What this task involves: Each line that contains "hres" needs to be copied from the listing.

Data supplied:
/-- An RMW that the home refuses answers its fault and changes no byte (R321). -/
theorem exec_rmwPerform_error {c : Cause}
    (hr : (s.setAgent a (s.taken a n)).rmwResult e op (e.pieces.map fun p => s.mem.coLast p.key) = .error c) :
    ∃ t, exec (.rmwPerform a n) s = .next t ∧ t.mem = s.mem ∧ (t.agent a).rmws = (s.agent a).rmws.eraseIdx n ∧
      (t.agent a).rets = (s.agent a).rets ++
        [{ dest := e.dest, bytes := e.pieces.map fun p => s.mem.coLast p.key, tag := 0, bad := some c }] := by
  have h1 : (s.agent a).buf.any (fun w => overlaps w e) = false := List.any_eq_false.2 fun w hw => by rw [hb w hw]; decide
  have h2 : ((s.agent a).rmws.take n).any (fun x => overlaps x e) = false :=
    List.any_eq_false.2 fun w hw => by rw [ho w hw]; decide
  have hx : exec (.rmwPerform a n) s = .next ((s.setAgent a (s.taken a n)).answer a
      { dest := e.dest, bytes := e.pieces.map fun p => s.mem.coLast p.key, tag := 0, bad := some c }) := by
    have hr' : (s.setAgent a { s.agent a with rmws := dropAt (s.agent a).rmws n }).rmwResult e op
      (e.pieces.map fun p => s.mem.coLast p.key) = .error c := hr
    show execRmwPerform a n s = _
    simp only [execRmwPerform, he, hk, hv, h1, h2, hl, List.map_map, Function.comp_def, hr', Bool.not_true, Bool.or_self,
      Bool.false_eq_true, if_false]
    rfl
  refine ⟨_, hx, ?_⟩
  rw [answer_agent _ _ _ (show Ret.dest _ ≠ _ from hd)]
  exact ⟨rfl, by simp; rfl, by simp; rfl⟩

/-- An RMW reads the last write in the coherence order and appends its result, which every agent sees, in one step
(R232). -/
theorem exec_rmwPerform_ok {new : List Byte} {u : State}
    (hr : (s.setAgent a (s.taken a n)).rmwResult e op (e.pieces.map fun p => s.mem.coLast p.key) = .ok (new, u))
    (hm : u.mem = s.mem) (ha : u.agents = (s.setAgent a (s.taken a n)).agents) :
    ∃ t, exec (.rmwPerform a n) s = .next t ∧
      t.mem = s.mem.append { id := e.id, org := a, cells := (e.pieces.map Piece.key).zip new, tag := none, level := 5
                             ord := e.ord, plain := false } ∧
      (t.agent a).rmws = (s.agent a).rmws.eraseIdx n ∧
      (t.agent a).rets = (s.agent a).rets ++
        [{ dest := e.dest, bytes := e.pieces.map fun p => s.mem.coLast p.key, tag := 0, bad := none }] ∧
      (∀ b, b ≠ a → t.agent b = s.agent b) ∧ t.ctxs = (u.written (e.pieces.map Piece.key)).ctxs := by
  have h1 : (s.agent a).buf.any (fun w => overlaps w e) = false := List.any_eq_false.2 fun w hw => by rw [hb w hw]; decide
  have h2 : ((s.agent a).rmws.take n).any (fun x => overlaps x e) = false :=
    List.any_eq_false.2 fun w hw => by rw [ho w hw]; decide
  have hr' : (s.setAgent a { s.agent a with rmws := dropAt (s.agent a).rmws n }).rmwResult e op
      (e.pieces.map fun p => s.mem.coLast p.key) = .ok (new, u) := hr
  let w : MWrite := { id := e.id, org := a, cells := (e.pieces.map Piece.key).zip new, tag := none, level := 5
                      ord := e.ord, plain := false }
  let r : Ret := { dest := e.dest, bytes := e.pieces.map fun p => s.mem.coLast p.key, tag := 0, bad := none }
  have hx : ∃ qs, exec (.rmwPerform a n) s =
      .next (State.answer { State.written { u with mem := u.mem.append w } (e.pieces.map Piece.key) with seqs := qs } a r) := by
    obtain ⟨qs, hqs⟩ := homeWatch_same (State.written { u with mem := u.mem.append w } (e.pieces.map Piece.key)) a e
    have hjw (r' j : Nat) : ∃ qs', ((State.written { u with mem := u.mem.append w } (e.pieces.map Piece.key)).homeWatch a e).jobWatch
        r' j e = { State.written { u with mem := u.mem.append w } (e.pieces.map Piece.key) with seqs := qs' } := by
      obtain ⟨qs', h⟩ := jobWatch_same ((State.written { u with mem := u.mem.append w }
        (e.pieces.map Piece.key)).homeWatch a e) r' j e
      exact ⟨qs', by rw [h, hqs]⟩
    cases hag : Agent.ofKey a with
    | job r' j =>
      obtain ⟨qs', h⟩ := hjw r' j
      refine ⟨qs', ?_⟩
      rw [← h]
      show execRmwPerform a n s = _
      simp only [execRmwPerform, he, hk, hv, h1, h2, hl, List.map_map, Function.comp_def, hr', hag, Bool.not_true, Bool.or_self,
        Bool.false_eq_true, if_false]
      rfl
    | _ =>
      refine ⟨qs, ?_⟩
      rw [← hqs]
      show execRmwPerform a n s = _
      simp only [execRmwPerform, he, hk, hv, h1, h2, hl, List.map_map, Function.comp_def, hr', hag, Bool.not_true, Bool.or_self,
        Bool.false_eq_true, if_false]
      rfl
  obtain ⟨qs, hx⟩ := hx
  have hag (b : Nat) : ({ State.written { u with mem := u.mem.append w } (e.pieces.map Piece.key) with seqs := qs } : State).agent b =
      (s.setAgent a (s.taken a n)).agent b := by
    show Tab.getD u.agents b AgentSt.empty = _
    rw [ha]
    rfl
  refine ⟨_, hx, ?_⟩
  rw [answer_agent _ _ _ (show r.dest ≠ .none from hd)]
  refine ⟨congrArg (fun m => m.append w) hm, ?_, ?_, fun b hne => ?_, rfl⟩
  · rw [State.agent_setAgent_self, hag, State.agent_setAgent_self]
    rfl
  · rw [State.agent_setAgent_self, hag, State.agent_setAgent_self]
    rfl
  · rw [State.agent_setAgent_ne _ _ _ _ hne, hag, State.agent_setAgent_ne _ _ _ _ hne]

...

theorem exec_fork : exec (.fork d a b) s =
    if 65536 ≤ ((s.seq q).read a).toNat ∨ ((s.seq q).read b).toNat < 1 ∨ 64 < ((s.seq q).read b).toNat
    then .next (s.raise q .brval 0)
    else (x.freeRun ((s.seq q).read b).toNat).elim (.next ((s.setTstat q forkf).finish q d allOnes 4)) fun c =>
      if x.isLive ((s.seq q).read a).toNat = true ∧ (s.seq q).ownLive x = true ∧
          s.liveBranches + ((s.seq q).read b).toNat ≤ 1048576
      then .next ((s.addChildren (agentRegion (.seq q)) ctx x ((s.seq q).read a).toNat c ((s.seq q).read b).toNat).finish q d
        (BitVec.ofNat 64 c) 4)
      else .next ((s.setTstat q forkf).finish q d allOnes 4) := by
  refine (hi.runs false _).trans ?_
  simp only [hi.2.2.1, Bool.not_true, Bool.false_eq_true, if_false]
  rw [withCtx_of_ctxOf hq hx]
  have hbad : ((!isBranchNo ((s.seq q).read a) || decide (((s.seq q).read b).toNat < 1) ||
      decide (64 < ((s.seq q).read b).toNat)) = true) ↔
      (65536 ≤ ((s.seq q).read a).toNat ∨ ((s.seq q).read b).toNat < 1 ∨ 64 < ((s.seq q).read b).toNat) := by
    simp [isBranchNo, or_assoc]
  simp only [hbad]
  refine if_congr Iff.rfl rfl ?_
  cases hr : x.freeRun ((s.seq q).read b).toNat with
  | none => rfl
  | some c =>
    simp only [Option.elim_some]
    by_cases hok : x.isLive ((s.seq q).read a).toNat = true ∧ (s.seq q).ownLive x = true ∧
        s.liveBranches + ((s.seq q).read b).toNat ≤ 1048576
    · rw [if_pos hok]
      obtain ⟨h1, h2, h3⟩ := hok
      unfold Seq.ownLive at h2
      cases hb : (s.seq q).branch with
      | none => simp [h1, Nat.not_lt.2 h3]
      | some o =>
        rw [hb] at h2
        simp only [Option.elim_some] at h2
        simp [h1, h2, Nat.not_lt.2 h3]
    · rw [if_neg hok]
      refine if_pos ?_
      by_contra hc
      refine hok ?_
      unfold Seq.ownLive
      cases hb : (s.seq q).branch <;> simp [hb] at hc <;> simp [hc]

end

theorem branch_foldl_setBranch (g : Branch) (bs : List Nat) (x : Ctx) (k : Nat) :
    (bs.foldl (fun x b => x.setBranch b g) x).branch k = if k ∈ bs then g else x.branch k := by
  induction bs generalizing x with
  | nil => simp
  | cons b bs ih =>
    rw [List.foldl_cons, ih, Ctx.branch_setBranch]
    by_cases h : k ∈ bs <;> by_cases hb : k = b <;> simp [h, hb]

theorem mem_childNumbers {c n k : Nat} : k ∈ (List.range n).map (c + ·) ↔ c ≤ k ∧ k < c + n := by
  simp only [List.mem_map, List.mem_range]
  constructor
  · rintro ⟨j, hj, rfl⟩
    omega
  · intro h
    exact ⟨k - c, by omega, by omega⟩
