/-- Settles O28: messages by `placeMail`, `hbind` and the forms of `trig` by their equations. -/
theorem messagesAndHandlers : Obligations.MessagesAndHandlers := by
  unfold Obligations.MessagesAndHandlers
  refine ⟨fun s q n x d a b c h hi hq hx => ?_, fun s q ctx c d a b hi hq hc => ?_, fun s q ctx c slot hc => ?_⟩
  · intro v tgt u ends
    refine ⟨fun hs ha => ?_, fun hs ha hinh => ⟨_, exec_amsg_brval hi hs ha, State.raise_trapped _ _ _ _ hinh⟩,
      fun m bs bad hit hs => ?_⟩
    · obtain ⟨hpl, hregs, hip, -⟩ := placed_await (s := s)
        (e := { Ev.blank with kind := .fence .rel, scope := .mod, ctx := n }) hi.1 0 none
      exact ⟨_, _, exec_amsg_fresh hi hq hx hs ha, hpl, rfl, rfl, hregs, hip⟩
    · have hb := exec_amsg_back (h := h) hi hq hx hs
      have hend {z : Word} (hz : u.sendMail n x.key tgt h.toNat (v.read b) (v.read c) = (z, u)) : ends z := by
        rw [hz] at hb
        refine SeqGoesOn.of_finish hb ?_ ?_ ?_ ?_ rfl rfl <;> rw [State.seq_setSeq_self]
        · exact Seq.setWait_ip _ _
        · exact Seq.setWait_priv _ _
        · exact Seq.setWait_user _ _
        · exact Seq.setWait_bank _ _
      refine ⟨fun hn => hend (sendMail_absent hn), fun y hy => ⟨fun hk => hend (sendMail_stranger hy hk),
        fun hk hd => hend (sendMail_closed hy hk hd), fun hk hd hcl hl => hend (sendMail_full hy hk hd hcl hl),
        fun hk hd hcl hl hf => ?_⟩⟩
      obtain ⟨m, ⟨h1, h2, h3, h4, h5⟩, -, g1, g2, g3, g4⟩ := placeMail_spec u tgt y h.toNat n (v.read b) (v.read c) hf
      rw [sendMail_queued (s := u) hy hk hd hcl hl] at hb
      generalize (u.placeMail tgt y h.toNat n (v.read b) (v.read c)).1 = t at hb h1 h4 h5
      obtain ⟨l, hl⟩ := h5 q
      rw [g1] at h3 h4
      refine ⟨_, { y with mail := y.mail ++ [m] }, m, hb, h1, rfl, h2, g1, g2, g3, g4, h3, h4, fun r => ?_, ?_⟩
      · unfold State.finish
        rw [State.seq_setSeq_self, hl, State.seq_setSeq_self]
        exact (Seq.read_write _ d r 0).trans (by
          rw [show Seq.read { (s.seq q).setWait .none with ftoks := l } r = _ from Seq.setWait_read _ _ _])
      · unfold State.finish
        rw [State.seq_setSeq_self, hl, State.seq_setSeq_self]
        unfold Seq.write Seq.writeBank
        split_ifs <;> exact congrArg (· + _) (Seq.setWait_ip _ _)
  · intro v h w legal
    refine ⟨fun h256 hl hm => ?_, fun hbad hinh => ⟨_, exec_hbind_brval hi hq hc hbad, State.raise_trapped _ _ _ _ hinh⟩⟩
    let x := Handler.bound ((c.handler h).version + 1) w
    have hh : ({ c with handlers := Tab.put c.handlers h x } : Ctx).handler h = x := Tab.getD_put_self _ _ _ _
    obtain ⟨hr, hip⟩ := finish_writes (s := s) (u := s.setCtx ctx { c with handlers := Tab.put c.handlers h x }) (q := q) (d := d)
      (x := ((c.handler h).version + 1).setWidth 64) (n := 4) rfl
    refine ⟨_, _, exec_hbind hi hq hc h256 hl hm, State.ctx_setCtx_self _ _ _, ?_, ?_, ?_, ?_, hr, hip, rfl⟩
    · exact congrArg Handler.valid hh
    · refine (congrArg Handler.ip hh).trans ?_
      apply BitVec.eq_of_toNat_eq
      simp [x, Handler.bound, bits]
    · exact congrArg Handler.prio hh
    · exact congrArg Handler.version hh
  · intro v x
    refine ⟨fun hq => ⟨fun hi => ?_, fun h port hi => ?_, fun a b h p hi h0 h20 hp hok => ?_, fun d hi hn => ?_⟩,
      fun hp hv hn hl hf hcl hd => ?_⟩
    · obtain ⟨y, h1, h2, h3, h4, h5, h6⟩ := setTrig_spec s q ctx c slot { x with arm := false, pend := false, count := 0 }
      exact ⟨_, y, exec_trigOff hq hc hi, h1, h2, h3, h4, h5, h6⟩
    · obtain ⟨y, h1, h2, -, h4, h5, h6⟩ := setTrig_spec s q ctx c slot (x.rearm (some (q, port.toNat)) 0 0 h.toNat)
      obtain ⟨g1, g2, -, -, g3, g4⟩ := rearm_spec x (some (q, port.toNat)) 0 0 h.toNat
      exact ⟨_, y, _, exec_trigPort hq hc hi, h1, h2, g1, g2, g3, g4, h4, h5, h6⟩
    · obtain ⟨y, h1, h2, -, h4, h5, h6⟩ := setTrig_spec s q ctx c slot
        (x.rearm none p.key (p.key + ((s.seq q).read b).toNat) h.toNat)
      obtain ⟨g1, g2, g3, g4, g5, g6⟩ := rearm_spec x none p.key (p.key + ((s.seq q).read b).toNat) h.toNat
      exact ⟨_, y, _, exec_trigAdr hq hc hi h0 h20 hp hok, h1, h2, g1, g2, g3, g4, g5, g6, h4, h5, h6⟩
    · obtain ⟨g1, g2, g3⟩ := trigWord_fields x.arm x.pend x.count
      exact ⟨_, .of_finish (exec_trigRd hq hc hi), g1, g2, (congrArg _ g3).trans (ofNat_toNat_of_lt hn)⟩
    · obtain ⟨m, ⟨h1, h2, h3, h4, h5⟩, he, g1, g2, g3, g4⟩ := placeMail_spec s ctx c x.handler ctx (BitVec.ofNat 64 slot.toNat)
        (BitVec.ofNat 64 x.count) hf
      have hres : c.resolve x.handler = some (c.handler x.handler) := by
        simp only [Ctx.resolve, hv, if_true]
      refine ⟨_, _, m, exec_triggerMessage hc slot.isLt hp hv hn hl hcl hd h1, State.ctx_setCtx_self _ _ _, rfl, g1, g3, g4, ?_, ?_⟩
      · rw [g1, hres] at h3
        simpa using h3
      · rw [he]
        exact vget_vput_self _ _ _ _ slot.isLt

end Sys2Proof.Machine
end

--

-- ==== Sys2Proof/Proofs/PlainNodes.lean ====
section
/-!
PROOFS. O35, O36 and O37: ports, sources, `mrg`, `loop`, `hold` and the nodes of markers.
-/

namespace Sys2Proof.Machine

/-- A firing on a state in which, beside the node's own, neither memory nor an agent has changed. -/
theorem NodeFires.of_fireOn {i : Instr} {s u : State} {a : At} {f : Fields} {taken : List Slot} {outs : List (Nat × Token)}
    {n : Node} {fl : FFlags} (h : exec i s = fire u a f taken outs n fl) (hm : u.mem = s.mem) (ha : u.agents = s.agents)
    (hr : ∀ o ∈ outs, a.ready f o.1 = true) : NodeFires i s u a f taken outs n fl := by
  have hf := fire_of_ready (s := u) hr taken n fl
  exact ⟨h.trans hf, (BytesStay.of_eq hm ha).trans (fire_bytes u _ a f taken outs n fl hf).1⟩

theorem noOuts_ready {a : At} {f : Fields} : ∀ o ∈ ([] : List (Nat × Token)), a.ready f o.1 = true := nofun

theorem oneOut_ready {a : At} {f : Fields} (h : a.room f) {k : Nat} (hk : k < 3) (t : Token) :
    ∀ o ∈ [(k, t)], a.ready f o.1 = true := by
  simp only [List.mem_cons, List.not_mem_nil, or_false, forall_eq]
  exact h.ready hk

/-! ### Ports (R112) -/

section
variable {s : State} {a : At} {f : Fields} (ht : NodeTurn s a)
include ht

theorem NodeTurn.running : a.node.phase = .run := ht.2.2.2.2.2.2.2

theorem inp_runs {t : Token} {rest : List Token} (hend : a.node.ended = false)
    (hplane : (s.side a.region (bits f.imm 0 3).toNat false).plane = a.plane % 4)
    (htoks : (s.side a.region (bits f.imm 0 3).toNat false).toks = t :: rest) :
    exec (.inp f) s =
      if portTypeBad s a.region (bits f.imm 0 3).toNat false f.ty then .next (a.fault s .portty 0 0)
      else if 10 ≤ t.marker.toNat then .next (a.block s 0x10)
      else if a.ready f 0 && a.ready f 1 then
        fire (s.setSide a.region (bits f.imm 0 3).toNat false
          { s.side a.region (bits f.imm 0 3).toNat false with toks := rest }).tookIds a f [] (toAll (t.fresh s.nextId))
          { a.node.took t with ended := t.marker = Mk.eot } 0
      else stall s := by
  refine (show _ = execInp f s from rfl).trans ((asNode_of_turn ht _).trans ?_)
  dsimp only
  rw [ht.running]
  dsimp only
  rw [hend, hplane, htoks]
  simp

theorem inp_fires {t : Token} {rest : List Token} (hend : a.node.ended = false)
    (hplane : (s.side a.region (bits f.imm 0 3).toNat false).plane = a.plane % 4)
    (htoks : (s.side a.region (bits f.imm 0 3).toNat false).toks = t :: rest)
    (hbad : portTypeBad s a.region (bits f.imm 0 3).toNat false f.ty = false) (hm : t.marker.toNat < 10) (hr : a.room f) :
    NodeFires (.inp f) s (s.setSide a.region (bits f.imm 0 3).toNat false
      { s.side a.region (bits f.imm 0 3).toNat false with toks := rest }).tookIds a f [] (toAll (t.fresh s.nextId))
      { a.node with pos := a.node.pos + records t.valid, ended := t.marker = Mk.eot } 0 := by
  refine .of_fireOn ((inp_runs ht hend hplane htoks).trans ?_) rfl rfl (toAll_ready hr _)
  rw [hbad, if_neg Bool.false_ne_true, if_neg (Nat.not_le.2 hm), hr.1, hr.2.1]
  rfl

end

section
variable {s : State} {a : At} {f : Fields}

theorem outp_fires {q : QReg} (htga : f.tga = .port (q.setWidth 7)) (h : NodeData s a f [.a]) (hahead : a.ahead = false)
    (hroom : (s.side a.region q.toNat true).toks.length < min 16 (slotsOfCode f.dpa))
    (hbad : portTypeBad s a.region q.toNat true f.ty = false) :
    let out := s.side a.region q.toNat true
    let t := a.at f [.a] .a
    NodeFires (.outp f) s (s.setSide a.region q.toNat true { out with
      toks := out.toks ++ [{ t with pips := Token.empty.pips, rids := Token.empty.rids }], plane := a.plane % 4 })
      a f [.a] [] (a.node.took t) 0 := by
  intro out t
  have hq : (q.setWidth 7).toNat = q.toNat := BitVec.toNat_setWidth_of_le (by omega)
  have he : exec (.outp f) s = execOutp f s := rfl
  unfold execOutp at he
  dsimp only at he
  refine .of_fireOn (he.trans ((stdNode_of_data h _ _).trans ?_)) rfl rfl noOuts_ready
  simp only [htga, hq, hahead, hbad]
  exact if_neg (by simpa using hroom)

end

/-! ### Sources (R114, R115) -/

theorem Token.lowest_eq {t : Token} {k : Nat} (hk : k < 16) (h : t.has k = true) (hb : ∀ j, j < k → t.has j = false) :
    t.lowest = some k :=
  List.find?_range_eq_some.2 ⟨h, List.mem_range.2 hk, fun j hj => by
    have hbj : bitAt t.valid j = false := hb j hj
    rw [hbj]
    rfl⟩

Answer section:
      have hres : c.resolve x.handler = some (c.handler x.handler) := by
      · rw [g1, hres] at h3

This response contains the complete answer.